My parents spent their entire adult lives working at jobs they hated. They were miserable. It was painful to watch and even more painful to experience growing up. It truly sucked for everyone involved.

Naturally I decided early on not to do that. I figured that whatever I did for a living it would have to be right for me – fun and rewarding – or I’d find something else to do. That has always been my one nonnegotiable rule; staying true to it has served me well.

The career path I chose – every decision, every twisty turn, every step of the way – was always based on what was right for me. And the results far surpassed my expectations.

The question is, are you living your life in a way that’s best for you or following what others say you should do and how they say you should do it?

Are you living your life or someone else’s?

Every day you’re bombarded with unsolicited advice telling you how to live your life. How to succeed and how to fail. Which traits are good and which will come back to haunt you. Why you should be a morning person and take naps. How to behave, how to eat, how to sleep, how to be productive, how to be inspired, even how to be happy.

Since all that free advice can be overwhelming, I’m going to save you a lot of time, lift a giant weight off your shoulders and tell you exactly which of those pearls of popular wisdom you should listen to and which you shouldn’t. That way you never have to think about it and can go about your life knowing you’re on the right track.

Ready? OK, here goes. Ignore it. All of it. And yes, I do mean all of it.

Throughout your life, your own personal experience, gut instincts and common sense will inform every important decision you need to make. Granted, you will occasionally need advice from others who have more experience than you, but that’s not unsolicited advice. That’s advice you ask for, hopefully of those who’ve already been where you’re going.

Look, everyone who’s pushing prescriptive advice on you has a vested interest in you reading it, hearing it and acting on it. One way or another, they all have skin in the game. Their actions are driven by self-interest, not your interest. They do it to benefit themselves, not to benefit you. So you can’t trust it. And you can’t trust them.

What you can trust is yourself: your experience, your gut, your thoughts, your feelings and those you choose to ask for help. How your life turns out is entirely based on the choices you make. Those choices, those decisions, should always be in your hands. And that includes whom you choose to listen to when you need advice.

And get this: You actually have a built-in system for that sort of thing. It’s where epiphanies, critical insights and flashes of inspiration come from. It’s called your brain. And through a complex set of mechanisms, it’s always there to help you turn your own knowledge, experience and instincts into answers that are right for you.

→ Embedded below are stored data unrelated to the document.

-- ==== Sys2Proof/Machine/ExecBat.lean ====
section
/-!
DEFINITION. The battens (chapter 05): the meaning of each command.
-/
namespace Sys2Proof.Machine

/-- BATTEN_SUM_WRITE (R132). A batten's lanes finish their pass and write their bus sums with rounding and saturation. -/
def execBattenSumWrite (k t : Nat) (errs : List (Nat × Int)) (s : State) : Host.Outcome State Fault Refusal :=
  s.act fun s => s.block .bat k fun s => s.batSum k t errs

/-- REH_CTRL_WRITE (R163). A write of REH_CTRL.EN starts the spare lane or stops it at the next boundary. -/
def execRehCtrlWrite (m : Master) (k v : Nat) (s : State) : Host.Outcome State Fault Refusal := s.act fun s => s.access m (pBat k) 0x0B4 v

/-- SWAP (R147). An XF_REQ SWAP starts a crossfade to the shadow plane, or is queued or deferred. -/
def execSwap (m : Master) (k curve time : Nat) (s : State) : Host.Outcome State Fault Refusal :=
  s.act fun s => s.access m (pBat k) 0x084 (xfReq 1 curve time)

/-- HOLD (R147). An XF_REQ HOLD freezes a running crossfade. -/
def execHold (m : Master) (k : Nat) (s : State) : Host.Outcome State Fault Refusal :=
  s.act fun s => s.access m (pBat k) 0x084 (xfReq 2 0 0)

/-- RELEASE (R147). An XF_REQ RELEASE resumes a held crossfade. -/
def execRelease (m : Master) (k : Nat) (s : State) : Host.Outcome State Fault Refusal :=
  s.act fun s => s.access m (pBat k) 0x084 (xfReq 3 0 0)

/-- REVERSE (R147). An XF_REQ REVERSE reverses the direction of a crossfade. -/
def execReverse (m : Master) (k : Nat) (s : State) : Host.Outcome State Fault Refusal :=
  s.act fun s => s.access m (pBat k) 0x084 (xfReq 4 0 0)

/-- CANCEL_QUEUED (R147). An XF_REQ CANCEL_QUEUED discards a queued or deferred swap. -/
def execCancelQueued (m : Master) (k : Nat) (s : State) : Host.Outcome State Fault Refusal :=
  s.act fun s => s.access m (pBat k) 0x084 (xfReq 5 0 0)

/-- RAMP_REQ_LO_WRITE (R150). A master writes its own copy of the ramp target gain. -/
def execRampReqLoWrite (m : Master) (k v : Nat) (s : State) : Host.Outcome State Fault Refusal :=
  s.act fun s => s.access m (pBat k) 0x090 v

/-- RAMP_REQ_HI_WRITE (R152). A write of RAMP_REQ_HI submits a ramp request to the batten's queue, or is refused. -/
def execRampReqHiWrite (m : Master) (k v : Nat) (s : State) : Host.Outcome State Fault Refusal :=
  s.act fun s => s.access m (pBat k) 0x094 v

/-- LOAD_PLANE (R138). Command 0x01 on a BAT page copies 64 KiB into the shadow plane. -/
def execLoadPlane (m : Master) (k a0 a1 : Nat) (s : State) : Host.Outcome State Fault Refusal :=
  s.act fun s => s.cmdWith m (pBat k) 1 [Word.ofNat a0, Word.ofNat a1]

/-- LOAD_PLANE_COMPLETE (R138). A plane load finishes with DONE or FAILED, and the plane becomes ready at m + D. -/
def execLoadPlaneComplete (k : Nat) (s : State) : Host.Outcome State Fault Refusal :=
  s.act fun s => s.block .bat k fun s => s.loadPlaneDone k

/-- QUEUED_COMMAND_START (R568). A block starts the next command in its queue once the one before it has completed. -/
def execQueuedCommandStart (p : Nat) (s : State) : Host.Outcome State Fault Refusal := s.act fun s => s.startNext p

/-- CMD_UNKNOWN (R566). A CMD write with a code the page does not accept is queued and completes with REFUSED. -/
def execCmdUnknown (m : Master) (p code : Nat) (s : State) : Host.Outcome State Fault Refusal := s.act fun s => s.cmdIssue m p code

end Sys2Proof.Machine
end

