-- ==== Sys2Proof/Machine/ExecGrid.lean ====
section
/-!
DEFINITION. The Grid, the Catwalk, the control model and the host link (chapters 18 and 19): the meaning of each command.
-/
namespace Sys2Proof.Machine

/-- GRID_LOCK_SET (R544). A write of 1 to GRID_LOCK holds every class to its windows and freezes BT fields. -/
def execGridLockSet (m : Master) (s : State) : Host.Outcome State Fault Refusal := s.act fun s => (s.access m 1 0x080 1).retryStalled

/-- GRID_TIMEOUT (R540). A transaction has no response for TIMEOUT and completes with FAULT. -/
def execGridTimeout (m : Master) (id : Nat) (s : State) : Host.Outcome State Fault Refusal := s.act fun s => s.timeoutOf m id

/-- MASTER_RESET (R551). A master resets with transactions outstanding and they retire with ABORTED. -/
def execMasterReset (m : Master) (s : State) : Host.Outcome State Fault Refusal := s.act fun s => s.masterReset m.cls m.idx

/-- LAST_ERR_LO_READ (R552). A read of LAST_ERR_LO latches both error words. -/
def execLastErrLoRead (m : Master) (s : State) : Host.Outcome State Fault Refusal := s.act fun s => s.regRead m 1 0x0B4

/-- FUSE_READ (R550). The management core reads fuse words over the Catwalk. -/
def execFuseRead (first n : Nat) (s : State) : Host.Outcome State Fault Refusal := s.act fun s => s.fuseRead first n

/-- KEY_STORE_WRITE (R653). Boot code passes a wrapped key to the key store, which unwraps and stores it. -/
def execKeyStoreWrite (slot : Nat) (wrapped : List Byte) (s : State) : Host.Outcome State Fault Refusal :=
  s.act fun s => s.keyStore slot wrapped

/-- LEVEL_DIRECT_COMMAND (R636). The management core commands VCORE directly over the Catwalk in BOOT or SERVICE. -/
def execLevelDirectCommand (code : Nat) (s : State) : Host.Outcome State Fault Refusal := s.act fun s => s.levelDirect code

/-- SOFT_RESET (R560). A write of CTRL.SOFT_RESET makes the block's soft reset. -/
def execSoftReset (m : Master) (p : Nat) (s : State) : Host.Outcome State Fault Refusal :=
  s.act fun s => s.access m p 0x00C (setBit (s.regN p 0x00C) 1 true)

/-- EVENT_FORCE_WRITE (R573). A write of 1 to an EVENT_FORCE bit sets the EVENT bit. -/
def execEventForceWrite (m : Master) (p v : Nat) (s : State) : Host.Outcome State Fault Refusal := s.act fun s => s.access m p 0x01C v

/-- RING_TAIL_WRITE (R570). A write of RING_TAIL releases records and lets waiting records enter the ring. -/
def execRingTailWrite (m : Master) (v : Nat) (s : State) : Host.Outcome State Fault Refusal := s.act fun s => s.access m 0 0x0C4 v

/-- PCIE_CONFIG_REQUEST (R579). A PCI Express configuration request is retried before GRID_LOCK and served after it. -/
def execPcieConfigRequest (cfg : Option (Bool × Bool × Bool)) (s : State) : Host.Outcome State Fault Refusal :=
  s.act fun s => s.pcieConfig cfg

/-- PCIE_INBOUND_REQUEST (R580). A host request to BAR0 or BAR2 is decided by a HOST window and answered. -/
def execPcieInboundRequest (bar0 : Bool) (id a : Nat) (wr : Option (List (Byte × Bool))) (len : Nat) (s : State) : Host.Outcome State Fault Refusal :=
  s.act fun s => s.pcieInbound bar0 id a wr len

/-- PCIE_LINK_UP (R597). The PCI Express link reaches L0. -/
def execPcieLinkUp (speed width : Nat) (s : State) : Host.Outcome State Fault Refusal := s.act fun s => s.pcieUp speed width

/-- PCIE_LINK_DOWN (R583). The PCI Express link goes down and the HOST master resets. -/
def execPcieLinkDown (s : State) : Host.Outcome State Fault Refusal := s.act fun s => s.pcieDown

/-- RESTORE_FACTORY (R586). SYS command 0x01 copies CAL_FACTORY into CAL_USER. -/
def execRestoreFactory (m : Master) (a0 : Nat) (s : State) : Host.Outcome State Fault Refusal :=
  s.act fun s => s.cmdWith m 0 1 [Word.ofNat a0]

/-- FW_LOAD (R588). SYS command 0x02 verifies a firmware image and writes it into the other flash slot. -/
def execFwLoad (m : Master) (a0 a1 a2 : Nat) (s : State) : Host.Outcome State Fault Refusal :=
  s.act fun s => s.cmdWith m 0 2 [Word.ofNat a0, Word.ofNat a1, Word.ofNat a2]

/-- FW_RESTART (R589). SYS command 0x03 hot-restarts the management core into the other slot. -/
def execFwRestart (m : Master) (a0 : Nat) (s : State) : Host.Outcome State Fault Refusal := s.act fun s => s.cmdWith m 0 3 [Word.ofNat a0]

/-- FW_READY (R589). A write of FW_CTRL.READY ends the hot restart. -/
def execFwReady (m : Master) (s : State) : Host.Outcome State Fault Refusal := s.act fun s => s.access m 0 0x0DC 1

/-- FW_RESTART_TIMEOUT (R590). READY is not written within 1 s and the engine falls back to the old slot. -/
def execFwRestartTimeout (s : State) : Host.Outcome State Fault Refusal := s.act fun s => s.fwTimeout

/-- CAL_SAVE_USER (R587). SYS command 0x04 writes every CAL_USER area to flash. -/
def execCalSaveUser (m : Master) (s : State) : Host.Outcome State Fault Refusal := s.act fun s => s.cmdWith m 0 4 []

/-- CAL_SAVE_FACTORY (R587). SYS command 0x05 writes every CAL_FACTORY area to flash in SERVICE. -/
def execCalSaveFactory (m : Master) (s : State) : Host.Outcome State Fault Refusal := s.act fun s => s.cmdWith m 0 5 []

end Sys2Proof.Machine
end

Unfortunately, more and more people choose not to use that built-in system. It’s so much easier to search online for answers than to get out and experience things for yourself. It’s easier to blog, post, or message than to sit quietly and listen to your feelings. It’s easier to Google it or ask Alexa than to think for yourself.

That’s just nuts. Every decision you make that way is a bad decision.

Every day I see people make critical personal and business decisions based on what others tell them to do. Every day I see enormous amounts of content that contradicts what I’ve experienced, learned and determined to be true. And every day I feel sorry for every one of you who follows that nonsense instead of living your own life.

You don’t want to wake up one day, look in the mirror and see a stranger looking back at you.